- **Saved entries**:
┌────────

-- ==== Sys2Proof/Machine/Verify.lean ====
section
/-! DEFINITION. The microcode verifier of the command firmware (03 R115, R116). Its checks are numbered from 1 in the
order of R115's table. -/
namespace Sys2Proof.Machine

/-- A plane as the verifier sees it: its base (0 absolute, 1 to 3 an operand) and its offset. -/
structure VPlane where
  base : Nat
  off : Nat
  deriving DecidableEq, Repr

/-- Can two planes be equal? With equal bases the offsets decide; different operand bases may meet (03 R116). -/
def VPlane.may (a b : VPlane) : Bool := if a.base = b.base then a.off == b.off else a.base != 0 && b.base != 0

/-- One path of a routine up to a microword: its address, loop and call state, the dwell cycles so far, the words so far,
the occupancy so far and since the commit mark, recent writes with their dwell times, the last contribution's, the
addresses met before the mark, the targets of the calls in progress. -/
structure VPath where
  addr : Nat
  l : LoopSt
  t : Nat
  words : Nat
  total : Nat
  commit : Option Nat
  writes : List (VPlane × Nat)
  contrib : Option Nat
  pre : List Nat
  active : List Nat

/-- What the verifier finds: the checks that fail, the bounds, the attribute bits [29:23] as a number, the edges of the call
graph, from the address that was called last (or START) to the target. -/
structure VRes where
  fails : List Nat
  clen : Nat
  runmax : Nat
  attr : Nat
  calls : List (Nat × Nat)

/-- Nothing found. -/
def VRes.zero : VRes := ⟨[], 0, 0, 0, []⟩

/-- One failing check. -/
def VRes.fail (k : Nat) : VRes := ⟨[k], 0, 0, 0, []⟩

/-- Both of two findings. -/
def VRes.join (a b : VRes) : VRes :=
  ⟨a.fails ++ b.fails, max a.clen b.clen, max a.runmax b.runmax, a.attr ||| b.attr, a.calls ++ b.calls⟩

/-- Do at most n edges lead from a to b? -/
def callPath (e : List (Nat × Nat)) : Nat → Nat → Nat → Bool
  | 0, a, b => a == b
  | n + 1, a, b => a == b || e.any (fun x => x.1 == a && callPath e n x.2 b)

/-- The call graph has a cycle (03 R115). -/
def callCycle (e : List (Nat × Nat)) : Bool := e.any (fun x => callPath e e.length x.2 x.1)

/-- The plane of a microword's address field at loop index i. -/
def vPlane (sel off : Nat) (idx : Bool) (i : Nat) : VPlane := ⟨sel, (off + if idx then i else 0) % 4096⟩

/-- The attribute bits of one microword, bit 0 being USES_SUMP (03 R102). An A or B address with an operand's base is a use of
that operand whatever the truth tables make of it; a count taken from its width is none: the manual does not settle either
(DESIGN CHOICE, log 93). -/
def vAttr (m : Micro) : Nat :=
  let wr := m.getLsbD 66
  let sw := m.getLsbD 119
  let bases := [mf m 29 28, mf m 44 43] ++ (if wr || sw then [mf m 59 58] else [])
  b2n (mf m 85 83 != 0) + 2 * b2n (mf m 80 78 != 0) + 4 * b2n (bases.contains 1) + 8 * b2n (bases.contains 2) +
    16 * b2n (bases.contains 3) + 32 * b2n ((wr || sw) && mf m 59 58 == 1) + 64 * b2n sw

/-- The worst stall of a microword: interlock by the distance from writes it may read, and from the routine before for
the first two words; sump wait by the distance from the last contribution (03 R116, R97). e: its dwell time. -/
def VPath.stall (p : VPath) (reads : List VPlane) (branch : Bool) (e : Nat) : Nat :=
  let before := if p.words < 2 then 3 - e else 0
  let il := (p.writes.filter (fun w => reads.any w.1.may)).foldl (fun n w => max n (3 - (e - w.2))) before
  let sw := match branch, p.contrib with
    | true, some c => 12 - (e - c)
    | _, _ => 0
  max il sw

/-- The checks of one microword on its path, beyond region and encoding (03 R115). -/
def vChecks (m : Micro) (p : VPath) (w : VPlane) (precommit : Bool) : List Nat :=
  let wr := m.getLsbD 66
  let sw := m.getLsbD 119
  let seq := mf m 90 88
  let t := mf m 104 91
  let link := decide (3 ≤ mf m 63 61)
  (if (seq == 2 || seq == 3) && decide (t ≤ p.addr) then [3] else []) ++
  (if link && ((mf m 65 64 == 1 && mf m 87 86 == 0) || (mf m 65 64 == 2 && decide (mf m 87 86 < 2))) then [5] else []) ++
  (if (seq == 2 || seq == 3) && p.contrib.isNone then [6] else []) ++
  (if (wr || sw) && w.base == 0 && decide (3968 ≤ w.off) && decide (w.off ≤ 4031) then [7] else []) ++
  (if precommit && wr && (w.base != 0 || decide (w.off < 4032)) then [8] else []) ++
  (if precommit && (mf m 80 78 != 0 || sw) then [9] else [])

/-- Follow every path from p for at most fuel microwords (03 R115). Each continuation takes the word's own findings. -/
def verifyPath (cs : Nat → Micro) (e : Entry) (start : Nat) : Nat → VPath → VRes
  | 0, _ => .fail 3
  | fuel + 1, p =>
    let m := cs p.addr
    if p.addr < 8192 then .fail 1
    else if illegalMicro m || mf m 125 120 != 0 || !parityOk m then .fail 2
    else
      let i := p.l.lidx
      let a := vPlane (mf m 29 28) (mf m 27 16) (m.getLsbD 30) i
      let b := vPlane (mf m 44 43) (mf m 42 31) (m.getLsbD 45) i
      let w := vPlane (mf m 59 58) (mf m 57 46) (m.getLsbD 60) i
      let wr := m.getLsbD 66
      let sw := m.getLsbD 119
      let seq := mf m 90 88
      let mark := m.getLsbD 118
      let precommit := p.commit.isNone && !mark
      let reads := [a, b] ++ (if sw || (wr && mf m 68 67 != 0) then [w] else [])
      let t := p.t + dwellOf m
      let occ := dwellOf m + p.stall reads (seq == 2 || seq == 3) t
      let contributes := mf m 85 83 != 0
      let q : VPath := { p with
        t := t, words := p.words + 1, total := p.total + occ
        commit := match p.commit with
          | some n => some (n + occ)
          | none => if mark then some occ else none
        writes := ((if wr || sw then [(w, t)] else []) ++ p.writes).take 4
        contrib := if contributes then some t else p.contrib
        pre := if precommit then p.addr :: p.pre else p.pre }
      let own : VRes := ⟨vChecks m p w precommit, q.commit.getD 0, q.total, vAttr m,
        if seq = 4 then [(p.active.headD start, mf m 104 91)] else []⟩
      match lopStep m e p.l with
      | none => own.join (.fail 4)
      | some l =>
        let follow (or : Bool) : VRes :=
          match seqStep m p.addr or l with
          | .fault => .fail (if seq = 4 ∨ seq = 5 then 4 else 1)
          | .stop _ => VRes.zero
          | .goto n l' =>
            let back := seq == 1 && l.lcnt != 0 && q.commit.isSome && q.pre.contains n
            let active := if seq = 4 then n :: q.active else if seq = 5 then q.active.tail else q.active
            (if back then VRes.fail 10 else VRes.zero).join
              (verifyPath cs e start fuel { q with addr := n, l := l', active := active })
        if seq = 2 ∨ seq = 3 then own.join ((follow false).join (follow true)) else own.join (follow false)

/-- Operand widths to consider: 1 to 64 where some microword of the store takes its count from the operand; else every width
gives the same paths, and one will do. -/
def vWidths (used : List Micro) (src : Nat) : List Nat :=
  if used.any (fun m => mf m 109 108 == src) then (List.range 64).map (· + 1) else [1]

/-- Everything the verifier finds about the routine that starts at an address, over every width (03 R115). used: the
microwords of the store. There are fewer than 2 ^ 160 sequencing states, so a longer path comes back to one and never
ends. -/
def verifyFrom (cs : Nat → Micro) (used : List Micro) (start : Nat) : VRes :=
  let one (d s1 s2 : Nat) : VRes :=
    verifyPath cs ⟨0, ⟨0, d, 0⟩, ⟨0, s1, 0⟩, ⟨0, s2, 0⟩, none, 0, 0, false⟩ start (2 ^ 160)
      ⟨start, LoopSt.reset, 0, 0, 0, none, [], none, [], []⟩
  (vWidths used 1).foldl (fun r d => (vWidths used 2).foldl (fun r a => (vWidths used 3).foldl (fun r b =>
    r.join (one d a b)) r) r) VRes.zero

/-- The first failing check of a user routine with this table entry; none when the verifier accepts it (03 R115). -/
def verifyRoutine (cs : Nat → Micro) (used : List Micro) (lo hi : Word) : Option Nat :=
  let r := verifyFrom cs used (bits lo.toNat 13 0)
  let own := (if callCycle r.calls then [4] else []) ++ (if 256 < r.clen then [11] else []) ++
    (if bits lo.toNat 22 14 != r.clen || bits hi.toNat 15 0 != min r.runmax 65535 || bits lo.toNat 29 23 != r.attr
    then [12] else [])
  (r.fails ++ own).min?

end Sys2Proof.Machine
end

└────────

- **Exercise goal**:
Output the lines above exactly, but only those between the line holding "def vWidths (used" and the line holding "R115). used: the", inclusive.

- **Output**:
def vWidths (used : List Micro) (src : Nat) : List Nat :=
  if used.any (fun m => mf m 109 108 == src) then (List.range 64).map (· + 1) else [1]

/-- Everything the verifier finds about the routine that starts at an address, over every width (03 R115). used: the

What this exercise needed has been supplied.